В противоположность личному психоанализу психоанализ литературный направлен в первую очередь не на подавленные эмоции или устремления, а на подавленные мысли и искажения авторского мышления. Он нацелен на исследование и раскрытие скрытых мыслей и объяснение искажений. Можно с уверенностью говорить о том, что психологические рассуждения играют важную роль в анализе такого рода. В наиболее очевидном случае страхи автора удерживают его от верных логических умозаключений и заставляют неверно интерпретировать собственные данные или эмоционально окрашенные предубеждения мешают автору увидеть определенные изъяны его теории либо подумать о лучших теоретических объяснениях. (В случае Фрейда наиболее ярким примером являются его патриархальные предубеждения.) Однако истинное значение имеет не столько раскрытие эмоциональных мотиваций, сколько реконструкция идей, которые по каким бы то ни было причинам не вошли в явное содержание авторского мышления (или отразились в нем косвенным и неполным путем).
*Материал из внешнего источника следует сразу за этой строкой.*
-- ==== Sys2Proof/Machine/Home.lean ====
section
/-! DEFINITION. One access at the home of a line (R26): never-written pages, version copies and the reserve, bittern,
heat, atomics, and the completion it sends. -/

namespace Sys2Proof.Machine

/-! ### Heat (R78) -/

/-- Key of the region of a local offset. -/
def heatKey (slot l : Nat) : Nat := slot * 2 ^ 26 + l / frameBytes

/-- One counter with its 6-bit prescaler: counter, prescaler, saturated. -/
def heatTick (c p : Nat) : Nat × Nat × Bool :=
  if p + 1 < 64 then (c, p + 1, false)
  else if c ≥ 0xFFFF then (c, 0, true) else (c + 1, 0, false)

/-- Count one line access. -/
def heat (slot l : Nat) (write remote : Bool) (s : State) : State :=
  let k := heatKey slot l
  if fbit (CMP_HEAT_CTL_FREEZE slot) s || kgetD s.mem.advice k 0 == 5 then s else
  let h := kgetD s.mem.heat k {}
  let h := { h with seen := true }
  let h := if write then
      let (c, p, st) := heatTick h.writes h.preW
      { h with writes := c, preW := p, sat := h.sat || st }
    else
      let (c, p, st) := heatTick h.reads h.preR
      { h with reads := c, preR := p, sat := h.sat || st }
  let h := if remote then
      let (c, p, st) := heatTick h.remote h.preM
      { h with remote := c, preM := p, sat := h.sat || st }
    else h
  { s with mem := { s.mem with heat := kset s.mem.heat k h {} } }

/-- Replace the bytes of a line that a mask selects. -/
def overlay (l d : Line) (m : BitVec 64) : Line :=
  let bits := (List.range 64).foldl (fun a i => if m.getLsbD i then a + 255 * 2 ^ (8 * i) else a) 0
  let k : Line := BitVec.ofNat 512 bits
  (l &&& ~~~k) ||| (d &&& k)

/-! ### DevLoad and completions (R404) -/

/-- The agent entry's composition. -/
def entryComp (port k : Nat) (s : State) : Option Comp := compAt (fget (PRT_AGENT_SLOT port k) s) s

/-- Bucket fill of an agent. -/
def bucketFill (port k : Nat) (s : State) : Nat := 65536 - kgetD s.prt.drained (port * 16 + k) 0

/-- The requests held by rate at a port. -/
def heldAt (port : Nat) (s : State) : List HeldReq := kgetD s.prt.rateHeld port []

/-- The agent entry that a request belongs to (R393). -/
def entryOf (port bi : Nat) (s : State) : Option Nat :=
  (List.range 16).find? (fun k => fbit (PRT_AGENT_VALID port k) s
    && (fbit (PRT_AGENT_MATCH_ANY port k) s || fget (PRT_AGENT_BI_ID port k) s == bi))

/-- DevLoad of a response: the higher of the agent's level and the port's. -/
def devLoad (port k : Nat) (s : State) : Nat :=
  let limited := k < 16 && (entryComp port k s).any (fun c => c.hostRate ≠ 0)
  let fill := bucketFill port k s
  let held := heldAt port s
  let mine := held.any (fun h => entryOf port h.req.biId.toNat s == some k)
  let agent := if mine then 3 else if !limited || fill * 2 ≥ 65536 then 0 else if fill * 10 ≥ 65536 then 1 else 2
  let n := held.length
  let portLevel := if n * 4 < 1024 then 0 else if n * 2 < 1024 then 1 else if n * 4 < 3072 then 2 else 3
  max agent portLevel

/-- Complete a CXL.mem request to its host. -/
def hostComplete (port k hpa kind : Nat) (data : Line) (poison : Bool) (s : State) : State :=
  let d := devLoad port k s
  s |> emit (.hostCpl port k hpa kind data poison d) |> onlyIf (d == 3) (finc (PRT_EVENT_CNT port 8))

/-- The line a bulk transaction waited for has come; when all have, it is answered (R164). -/
def bulkLine (id i : Nat) (data : Line) (bit : Bool) (s : State) : State :=
  match s.coh.bulks.find? (fun b => b.id == id) with
  | none => s
  | some b =>
    let ls := b.lines.set i (some (data, bit))
    if ls.all (·.isSome) then
      let s := { s with coh := { s.coh with bulks := s.coh.bulks.filter (fun x => x.id != id) } }
      let vs := ls.filterMap (fun x => x)
      if b.isWrite then send 0x4A b.node (cmpIdOf b.slot s) b.tag 0 0 [] false s
      else
        let body := vs.foldr (fun v a => lineSlots v.1 ++ a) []
        let n := vs.length
        let k := mkPkt 0x61 b.node (cmpIdOf b.slot s) b.tag 0 0 body (vs.any (·.2)) (1 + 4 * n) s
        route k s
    else { s with coh := { s.coh with bulks := s.coh.bulks.map (fun x => if x.id == id then { b with lines := ls } else x) } }

/-- A tile whose load waits under software coherence is filled by CurData (R141, R142). -/
def fillCur (t slot line : Nat) (data : Line) (bit : Bool) (s : State) : State :=
  let k := (t * 64 + slot) * 2 ^ 50 + line
  match kget? s.coh.copies k with
  | some c => if c.st = .isD then
      let d := c.pend.foldl (fun a x => (overlay a.1 x.1 x.2, a.2 ||| x.2)) (data, 0)
      { s with coh := { s.coh with copies := kput s.coh.copies k { c with st := .s, data := d.1, dirty := d.2, bittern := bit, pend := [] } } }
    else s
  | none => s

/-- Send the completion of an access (R128, R133, R164, R165). -/
def sendReply (r : Reply) (slot line : Nat) (data : Line) (bit : Bool) (s : State) : State :=
  match r with
  | .none => s
  | .tile t k => s |> onlyIf (k == 3) (fillCur t slot line data bit)
      |> emit (.toTile t ([0x40, 0x41, 0x42, 0x4C, 0x4A, 0x4B].getD k 0x4C) slot line .home data bit)
  | .peer n tag opc =>
    let body := if opc = 0x4A then [] else if opc = 0x4B then [BitVec.ofNat 128 data.toNat] else lineSlots data
    send opc n (cmpIdOf slot s) tag (line * 64) 0 body bit s
  | .host p k hpa kind => hostComplete p k hpa kind data bit s
  | .bulk id i => bulkLine id i data bit s

/-- The answer to an access that no memory serves (R27, R61, R63): poison or a discarded write to a host, a Nak to a
peer. -/
def replyUnbacked (a : Acc) (s : State) : State :=
  let write := match a.op with | .read => false | _ => true
  match a.reply with
  | .host p k hpa kind =>
    s |> finc (PRT_EVENT_CNT p (if write then 5 else 4)) |> hostComplete p k hpa kind 0 (!write)
  | .peer n tag _ =>
    s |> finc (CMP_UNBACKED_CNT a.slot)
      |> sendNak { src := BitVec.ofNat 12 n, cmpId := BitVec.ofNat 16 (cmpIdOf a.slot s), tag := BitVec.ofNat 16 tag } 4
  | _ => s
Конечно, причины подавления определенных открытий значительно варьируются от автора к автору. Как уже было сказано выше, частой причиной подавления непопулярных или опасных выводов является страх; другой причиной могут быть глубоко укорененные аффективные «комплексы»; еще одной причиной является выраженный нарциссизм, подавляющий способность к самокритике. В случае Фрейда можно предположить, что в его работах ни страх, ни нарциссизм не играли заметной роли. Но есть еще один мотив, вероятно, весьма значимый: это роль Фрейда как лидера «движения». Последователей связывала общая теория, и если бы Фрейд произвел в ней радикальные изменения, он, вероятно, удовлетворил бы свою страсть к истине, но в то же время создал смятение в рядах последователей и таким образом поставил бы под угрозу само движение. Возможно, страх подобной перспективы иногда охлаждал его научную страстность.
Надо особо подчеркнуть, что литературный психоанализ не претендует на суждение о верности или ошибочности теории. Он лишь высвечивает, при наличии соответствующих доказательств, что автор думал {024} помимо того, что он, как ему казалось, думал. Другими словами, литературный психоанализ может помочь нам, как сказал однажды Кант, «понять автора лучше, чем он сам себя понимает». Ценность же выведенных возможностей можно оспаривать только на основании их научной достоверности.